La tensión era tal que yo hubiera deseado estar muy lejos de allí. Me encogía en el banco de piedra y me admiraba de la arrogancia, del descaro de Guillermo enfrentándose al viejo maestre.

– Y no me digáis que a vuestra alma le habla Dios -prosiguió al rato Guillermo, rompiendo el incómodo silencio en el que se había sumido el templario, que no dejaba de mirarle con sus ojos ardientes como ascuas-. Si desobedecéis al Papa, vuestra alma no está hablando a Dios, sino al diablo.

– ¿El diablo? -clamó en un grito el comendador, y se levantó de un salto sin apenas contener su furia-. El diablo está allí donde matáis a mujeres, a niños indefensos, a buenos católicos, donde robáis, donde quemáis y torturáis. Allí habita el diablo, con vosotros. Vosotros avergonzáis el nombre de cruzado, vosotros sois el ejército de Satanás.

– Ahora habláis como he oído que hablan los herejes cátaros -le espetó Guillermo, y se levantó él también y alzando aún más su voz. Pude ver que era más alto que su oponente-. ¿Estaréis también contaminado vos? Por última vez, en nombre del legado papal, en nombre del Papa y de Dios, por la autoridad que este documento me otorga, os ordeno que, como hombre de la Iglesia que sois, me obedezcáis. Os lo requiero por la salvación de vuestra alma.

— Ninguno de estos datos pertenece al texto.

-- ==== Sys2Proof/Tests/Slice0.lean ====
section
/-! SUPPORT. Tests and witnesses: ill-formed operands are refused, one step on small states for every family of commands, and
states that meet the hypotheses of the statements. Expected values are worked out from the spec. -/
namespace Sys2Proof.Tests
open Sys2Proof Sys2Proof.Machine

set_option Elab.async false
set_option linter.all false

/-! ## Small states -/

/-- Whether a command goes on to a state of which `p` holds. -/
def after (c : Instr) (s : State) (p : State → Bool) : Bool :=
  match exec c s with
  | .next t => p t
  | _ => false

/-- A device that is OPERATIONAL and alone, in pitch 5. -/
def live : State :=
  { State.reset with
    now := 1000
    sys := { SysSt.reset with phase := .ready, state := .operational, rstN := true, formed := true }
    pitch := { PitchSt.reset with running := true, number := 5 } }

def key3 : RouteKey := { tenant := 3, id := 7, home := 0 }

/-- A stage whose code and parameters lie in host memory: 4,096 bytes of code at 0, 64 bytes of parameters at 8,192. -/
def codeStage (kind : Nat) : Stage :=
  { stageOf [] with kind := kind, words := [0, 0, 2 ^ 63, 4096 * 2 ^ 32, 2 ^ 63 + 8192, 64 * 2 ^ 48, 0, 0] }

def aDesc : RouteDesc := { emptyDesc (headerOf []) 3 with stages := [codeStage kStrand] }

def aRoute : Route := Route.fresh key3 aDesc [] 0 0 0

/-- A page in host memory. -/
def aPage (o : Nat) : Page :=
  { obj := o, index := 0, tier := 3, addr := 65536 * o, size := 65536, spanPitch := 0, key := some key3, pdMark := 0
    pdLines := [] }

def anObj (cls : Nat) (pages : List Nat) : DObj :=
  { cls := cls, key := some key3, ridge := 2, pages := pages, content := .bytes [(0, 0x80), (1, 0x7F), (3, 0xFF)], forms := []
    dying := false }

def st21 : StrandRef := { ridge := 2, strand := 1 }

/-- A task with its input rope in object 1, its output rope in object 2 and its scratch object 3. -/
def aTask : StrandTask :=
  { key := key3, stage := 0, input := objKey 3 1, out := objKey 3 2, scratch := objKey 3 3, closed := [] }

def aStrand : StrandSt :=
  { StrandSt.idle with
    task := some aTask
    g := ((((Vector.replicate 32 0#64).set 1 0xFFFFFFFFFFFFFFF8#64).set 2 3#64).set 4 0x8000000000000000#64).set 5
      (BitVec.allOnes 64) }

/-- A strand in its task on ridge 2. -/
def running (t : StrandSt) : State :=
  { live with
    routes := [aRoute]
    strands := [(strandKey 2 1, t)]
    depot := { live.depot with
      objects := [(objKey 3 1, anObj clsRope [1]), (objKey 3 2, anObj clsRope [2]), (objKey 3 3, anObj clsScratch [])]
      pages := [(1, aPage (objKey 3 1)), (2, aPage (objKey 3 2))], nextPage := 3 } }

/-- The state of the tested strand. -/
def strandOf (s : State) : StrandSt := s.strand 2 1

theorem strand_ready (t : StrandSt) (h : t.task = some aTask) (hc : inCode (codeStage kStrand) t.pc = true)
    (hw : t.waitLine = none) (hq : t.queue = []) : StrandReady (running t) st21 t aTask :=
  ⟨rfl, h, ⟨aRoute, rfl, by simp [State.fetchBad, show aRoute.desc.stage aTask.stage = codeStage kStrand from rfl, hc]; rfl, rfl⟩,
    hw, hq⟩

theorem witness_strand_ready : StrandReady (running aStrand) st21 aStrand aTask :=
  strand_ready aStrand rfl (by decide +kernel) rfl rfl

/-! ## Well-formed operands: an ill-formed term for each check -/

def okEntry : Entry := { tenant := 31, qid := 255, words := List.replicate 8 (2 ^ 64 - 1) }
def okCoh : CohMsg := { op := 255, src := 2 ^ 12 - 1, dst := 2 ^ 12 - 1, txn := 65535, line := 2 ^ 48 - 64 }
def okSvc : SvcMsg := { op := 255, source := 15, dest := 15, tenant := 31, route := 2 ^ 32 - 1, arg := 2 ^ 64 - 1 }
def okAck : BelayAck :=
  { slotSource := 15, dest := 15, routeId := 2 ^ 32 - 1, spanPitch := 5, tick := 5, tenant := 31, kind := 15, source := 15
    home := 15, halvings := 0, faultReplays := 0 }
def okFlit : List Byte := List.replicate 272 0
def okFilter : FArgs := { d := 15, a := 15, b := 15, g := 15, n := 3, imm := 65535 }
def okReq : BrixReq := { src := .mailbox 31, version := 255, op := 255, seq := 65535, session := 2 ^ 32 - 1, check := 2 ^ 128 - 1 }
def okKey : RouteKey := { tenant := 31, id := 2 ^ 32 - 1, home := 15 }

theorem test_wf_limits : (okEntry.wf && okCoh.wf && okSvc.wf && okAck.wf && flitWf 3 okFlit && okFilter.wf && okReq.wf && okKey.wf) = true := by decide +kernel

theorem test_ill_formed_keys : ([{ okKey with tenant := 32 }, { okKey with id := 2 ^ 32 }, { okKey with home := 16 }] :
    List RouteKey).all (fun x => !x.wf) = true := by decide

theorem test_ill_formed_entries : ([{ okEntry with tenant := 32 }, { okEntry with qid := 256 },
    { okEntry with words := List.replicate 9 0 }, { okEntry with words := [] },
    { okEntry with words := List.replicate 8 (2 ^ 64) }] :
    List Entry).all (fun x => !x.wf) = true := by decide

theorem test_ill_formed_coherence_messages : ([{ okCoh with op := 256 }, { okCoh with src := 2 ^ 12 },
    { okCoh with dst := 2 ^ 12 }, { okCoh with txn := 65536 }, { okCoh with aux := 65536 }, { okCoh with token := 512 },
    { okCoh with line := 2 ^ 48 }, { okCoh with line := 32 }, { okCoh with mask := 2 ^ 64 }, { okCoh with state := 8 },
    { okCoh with data := [0] }] :
    List CohMsg).all (fun x => !x.wf) = true := by decide

theorem test_ill_formed_service_messages : ([{ okSvc with op := 256 }, { okSvc with source := 16 },
    { okSvc with dest := 16 }, { okSvc with tenant := 32 }, { okSvc with route := 2 ^ 32 },
    { okSvc with arg := 2 ^ 64 }, { okSvc with slot1 := 2 ^ 128 }, { okSvc with slot2 := 2 ^ 128 }] :
    List SvcMsg).all (fun x => !x.wf) = true := by decide

theorem test_ill_formed_acknowledgements : ([{ okAck with slotSource := 16 }, { okAck with dest := 16 },
    { okAck with routeId := 2 ^ 32 }, { okAck with tenant := 32 }, { okAck with kind := 16 },
    { okAck with source := 16 }, { okAck with home := 16 }] :
    List BelayAck).all (fun x => !x.wf) = true := by decide

theorem test_ill_formed_flits : (flitWf 4 okFlit || flitWf 0 [] || flitWf 0 (0 :: okFlit) || flitWf 0 (okFlit.drop 1)) = false := by
  decide +kernel

theorem test_ill_formed_filter_fields : ([{ okFilter with d := 16 }, { okFilter with a := 16 },
    { okFilter with b := 16 }, { okFilter with g := 16 }, { okFilter with n := 4 }, { okFilter with imm := 65536 }] :
    List FArgs).all (fun x => !x.wf) = true := by decide

theorem test_ill_formed_brix_requests : ([{ okReq with src := .mailbox 32 }, { okReq with src := .udp 0 65536 },
    { okReq with version := 256 }, { okReq with op := 256 }, { okReq with seq := 65536 },
    { okReq with session := 2 ^ 32 }, { okReq with check := 2 ^ 128 }] :
    List BrixReq).all (fun x => !x.wf) = true := by decide

theorem test_ill_formed_resources : ([.strand 17 0, .strand 0 9, .ridge 17, .path 16, .registers 17 0, .registers 0 9,
    .array (.l1d 17 0) 0 .single, .array (.l1i 0 9) 0 .single, .array (.l2 17) 0 .single, .array .slc (2 ^ 48) .single,
    .array .slc 1 .single, .cairnRow 16 0 0 0, .cairnRow 0 4 0 0, .cairnRow 0 0 4096 0, .cairnRow 0 0 0 94,
    .memory (2 ^ 48) false [] [], .memory 1 false [] [], .memory 0 true (List.replicate 65 0) [],
    .memory 0 false [] (List.replicate 17 0),
    .depotMap (some 32)] : List Resource).all (fun r => !(Instr.resourceFailure r).wf) = true := by decide

theorem test_ill_formed_writes : ([.bar0 32 0 4 0, .bar0 0 65536 4 0, .bar0 0 0 2 0, .bar0 0 0 8 (2 ^ 64), .object 65536 0 [], .object 0 256 []] :
    List RegWrite).all (fun x => !x.wf) && !({ ridge := 16, ctx := 0 } : ScnCtx).wf && !({ ridge := 0, ctx := 8 } : ScnCtx).wf := by decide

def aFault0 : AccessFault := { offset := 0, addr := 0, space := 1, write := false, poisoned := false }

El viejo se le quedó mirando atónito, sin gesto agresivo. De repente, su mirada dura se había disipado, parecía abatido, sorprendido.

– ¿La salvación de mi alma? -murmuró pensativo desviando por primera vez la mirada de los ojos de su oponente.

Guillermo se hinchó más aún presintiendo la victoria.

– ¿Me vais a obedecer? -inquirió.

– ¿Cómo podéis ser tan joven, arrogante y estúpido? -dijo el comendador en voz baja sentándose de nuevo en el banco. Parecía cansado.

– Decid sí o no.

El comendador Aymeric humilló su cabeza tonsurada, y mirando al suelo, guardó un largo silencio.

– Venid a verme esta noche después de vísperas; recibiréis lo que buscáis -dijo al fin-. Daré órdenes para que se os acomode en la encomienda. Durante la espera, no comeréis ni rezaréis junto a la comunidad. La comida se os servirá en vuestros aposentos.

Y desapareció tras la puerta del refectorio.